# Humminbird Helix



## Bamajo (Apr 11, 2013)

Does anyone have an opinion on this depth finder? I'm trying to find something to put on my towee with gps and down imaging. The online reviews are mixed. I know most flats fishermen don't need the fish finding feature but I fish lakes and rivers more than salt.
The raymarine dragonfly seems to come with better maps but will cost me more unless I get a 4 inch screen. I'm afraid that might be too small. Does anyone have any recommendations or other models to check?


----------



## brunjesr (Jul 31, 2015)

I'm also looking at this unit. Most of reviews I can find are from guys fishing lakes and rivers.

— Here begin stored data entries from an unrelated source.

/-- The literal bits that an instruction declares used (the rest are reserved; E_RESERVED). -/
def litUsed (v : NV) : Nat :=
  match v.opc.toNat with
  | 0x001 => 1 | 0x004 => 1
  | 0x006 => 0xFFFF | 0x009 => 0xFFFF
  | 0x00B => 0xFFFFFFFF | 0x040 => 0xFFFFFFFF
  | 0x00E => 0x1F
  | 0x00F => if v.ary = .dyad then 0 else 0xFFFFFFFFF
  | 0x010 => 0xF | 0x011 => 0xFFFF0F | 0x012 => 0x3FFF
  | 0x013 => 0xFFFF | 0x014 => 0xFFFF | 0x015 => 0xFFFF
  | 0x016 => 0x3F
  | 0x042 => 0x7F | 0x043 => 0x3F | 0x044 => 0x7FF
  | 0x046 => if v.ary = .mono then 0x1F else 0
  | 0x047 => if v.ary = .const then 0x7FF else 0x7C0
  | 0x04A => 0x3F
  | 0x086 => if v.ary = .const then 0xFFF else 0xFC0
  | 0x09A => 0x1FFF | 0x09B => 0x1FFF
  | 0x09C => if v.ary = .mono then 0xFFFFFFF7 else 0x7
  | 0x09D => if v.ary = .const then 0x3F3F else 0x3F00
  | 0x09E => 0x1FFFFFFFFFFFFF | 0x09F => 0x7FFFFFFFFFFFF
  | 0x0A0 => 0x7
  | 0x104 => if v.ary = .const then 0x1FFF else 0x1FC0
  | 0x105 => if v.ary = .const then 0x1FFF else 0x1FC0
  | 0x106 => if v.ary = .const then 0x1FFF else 0x1FC0
  | 0x10E => if v.ary = .mono then 0xFFFF000F else 0xF
  | 0x11F => 0x7F
  | 0x120 => 0x3FF0001 | 0x121 => 0x3FF
  | 0x180 => 0x7
  | 0x181 => if v.ary = .const then 0x7FF else 0x7C0
  | 0x182 => 0x7C0 | 0x183 => 0x3C0
  | 0x184 => if v.ary = .const then 0x3FF else 0x3C0
  | 0x187 => 0x1C0 | 0x188 => 1
  | 0x1C0 => 0xFFFFFF0F | 0x1C1 => 0xF | 0x1C2 => 0xF | 0x1C3 => 0xF | 0x1C4 => 0x3FF
  | 0x1C5 => 0xFFF | 0x1C6 => 0x3F | 0x1C7 => 0xFF
  | 0x1C8 => if v.mod = 1 then 0xFFFFFFFF else 0xFF
  | 0x200 => 0x1FFF | 0x201 => 0x1FFF
  | 0x203 => 0x7FFFFF | 0x204 => 0x7FFFFF | 0x205 => 0xFFFFFF
  | 0x206 => 0xFFFF
  | 0x207 => if v.mod.toNat ≥ 4 then 0x3FFFFFF else 0x1FFFFFFF
  | 0x208 => 0xFF
  | 0x240 => 0x1FFFFFFF | 0x241 => 0x2FFFFFFF | 0x242 => 0x1FFFFFFF | 0x243 => 0x2FFFFFFF
  | 0x244 => 0x5FFFFFFF | 0x245 => 0x2FFFFFFF | 0x246 => 0x0FFFFFFF
  | 0x247 => 0x7FFFFFF | 0x248 => 0xFFFFF
  | 0x280 => 0x3FFFFFFF | 0x281 => 0x3FFFFFFF | 0x282 => 0x3FFFFFFF | 0x283 => 0x3FFFFFFF | 0x284 => 0x3FFFFFFF
  | 0x285 => 0x3FFFFFFF | 0x286 => 0x3FFFFFFF | 0x287 => 0x3FFFFFFF | 0x288 => 0x3FFFFFFF | 0x289 => 0x3FFFFFFF
  | 0x28A => 0x0FFFFFFF
  | 0x2C0 => 0x7FFFFFF | 0x2C1 => 0x7FFFFFF | 0x2C2 => 0x7FFFFFF | 0x2C3 => 0x7FFFFFF | 0x2C4 => 0x7FFFFFF
  | 0x2C5 => 0x7FFFFFF
  | 0x2C6 => 0x7FFF | 0x2C7 => 0x7FFF | 0x2C8 => 0xFFF
  | 0x300 => 0x1F | 0x301 => 0x3F | 0x302 => 0x3F
  | 0x303 => if v.ary = .mono then 0x3FF else 0
  | 0x304 => if v.ary = .mono then 0x3FF else 0
  | 0x305 => if v.ary = .dyad then 0xC0000000 else
      match v.bits 30 2 with | 0 => 0xC001FFFF | 1 => 0xC00007FF | _ => 0xC0003FFF
  | 0x306 => if v.ary = .mono then 0x3F else 0
  | 0x307 => 0xFFFFFFFF
  | 0x309 => 0x7FC0 + kBits v | 0x30A => 0x3FC0 + kBits v | 0x30B => 0x3FF_BFC0 + kBits v
  | 0x30C => 0xFF | 0x30D => 0x3FFFF
  | 0x341 => if v.ary = .mono then 0x3F else 0
  | 0x342 => if v.ary = .mono then 0xFFFFF else 0xFF
  | 0x343 => 0xFF
  | _ => kBits v

/-- The bits of the extension records that an instruction declares used. -/
def extUsed (opc : Nat) : Nat × Nat :=
  match opc with
  | 0x016 => (0xFFFFFFFF, 0x1FFFFFFFFFFFFFF)
  | 0x203 => (0x7FFFFFFF, 0) | 0x204 => (0x3FFFFFFFFFFF, 0) | 0x205 => (0x7FFFFFFF, 0xFFFFFFFF)
  | 0x244 => (0x7FFFFFFFFFFFFFFFFFFFF, 0) | 0x245 => (0x7FFFFFFFFFFFFFFFFFFFF, 0)
  | 0x2C0 => (0x3FFFFFFFFFFFFFF, 0) | 0x2C1 => (0x3FFFFFFFFFFFFFF, 0) | 0x2C2 => (0x3FFFFFFFFFFFFFF, 0)
  | 0x2C3 => (0x3FFFFFFFFFFFFFF, 0xFFFFFFFF)
  | 0x2C4 => (0x7FFFFFFFFFFFFFFFFF, 0) | 0x2C5 => (0x7FFFFFFFFFFFFFFFFF, 0)
  | 0x307 => (0xFFFFFFFFFFFFFFFFFFFFF, 0x7FFFFFFFFFFFFFFFFF)
  | 0x30D => (0x1FFFF, 0)
  | _ => (0, 0)

/-- A wave literal that the loader accepts (14 R350): own not 0xFE or 0xFF, pred not 0xFE. -/
def waveOk (l : Nat) : Bool := decide (l / 256 % 256 < 254) && decide (l % 256 ≠ 254)

/-- Whether a copy command's fields are within 15 Table 3: the sides an opcode accepts, LEN, ROWB, and the tile's end. -/
def copyOk (v : NV) : Bool :=
  let sk := v.bits 0 2; let dk := v.bits 2 2; let len := v.x1 37 21; let rowb := v.x1 58 13
  let opc := v.opc.toNat
  decide (sk ≤ 1) && decide (dk ≤ 1) && decide (v.bits 4 3 ≤ 4) && decide (len % 64 = 0) && decide (64 ≤ len) &&
    decide (len ≤ 1048576) &&
    (sk == 0 || decide (v.bits 12 15 + len ≤ 32768)) && (dk == 0 || decide (v.x1 22 15 + len ≤ 32768)) &&
    (match opc with
     | 0x2C1 => sk == 0
     | 0x2C2 => dk == 0
     | 0x2C3 => sk == 0 && dk == 1 && v.x2 0 32 != 0
     | 0x2C4 => sk == 0 && decide (rowb % 64 = 0) && decide (64 ≤ rowb) && decide (rowb ≤ 4096) && decide (len % rowb = 0)
     | 0x2C5 => dk == 0 && decide (rowb % 64 = 0) && decide (64 ≤ rowb) && decide (rowb ≤ 4096) && decide (len % rowb = 0)
     | _ => true)

/-- Whether a stream's extension record is within 15 Table 2 (R378). -/
def streamOk (v : NV) : Bool :=
  let tok := v.x1 64 1 == 1
  let ra := v.bits 30 1 == 1
  let roww := v.x1 20 11
  decide (v.x1 5 15 % 4 = 0) && decide (1 ≤ roww) && decide (roww ≤ 1024) && decide (v.x1 40 24 % 4 = 0) &&
    (tok || decide (v.x1 5 15 + 4 * roww * (v.x1 31 9 + 1) ≤ 32768)) &&
    (!tok || (v.opc == 0x244 && decide (roww ≤ 32) && !ra && v.x1 0 5 == 0 && v.x1 5 15 == 0)) &&
    (ra || (v.x1 70 12 == 0 && v.x1 82 1 == 0)) && (tok || v.x1 69 1 == 0) && (v.x1 69 1 == 1 || v.x1 65 4 == 0)

/-- Whether an allocation literal is within 09 Table 3. -/
def allocOk (v : NV) : Bool :=
  decide (v.bits 0 4 ≤ 8) && decide (v.bits 4 6 ≤ 32) && decide (v.bits 16 14 ≤ 12287)

/-- Whether CSRRD or CSRWR names a register it may (04 R98, Table 4). -/
def csrOk (i : Nat) (write : Bool) : Bool :=
  if write then i == 0x02 || i == 0x06 || i == 0x09 || i == 0x18
  else decide (i ≤ 9) || (decide (0x10 ≤ i) && decide (i ≤ 0x14)) || i == 0x18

I'm wondering how it works in Saltwater.


----------



## Bamajo (Apr 11, 2013)

I bought the helix 5 with down imaging and gps. I have not used it much yet and only in freshwater. Playing through the menu it does ask if it is being used in fresh or salt water. If you are interested in side imaging I would go up to the new 7 inch screen. I played around with the 5 inch screen at basspro and it is on the small side. So far I am happy with the unit I just need to use it for a little while. I will say the maps that come with it are junk and I will have to spend some money to get an upgrade. It would be nice if you could import a google map into the unit but I'm not sure if that is possible.


----------



## SRP (Aug 17, 2018)

Had Todd install a Dragonfly 5 Pro on my Towee. I’m not a “power user” and it works fine for me. Upgraded to Navionics charts. 
If I had known then what I know now, I probably would have gone with Humminbird to be compatible with my TM (Terrova).


----------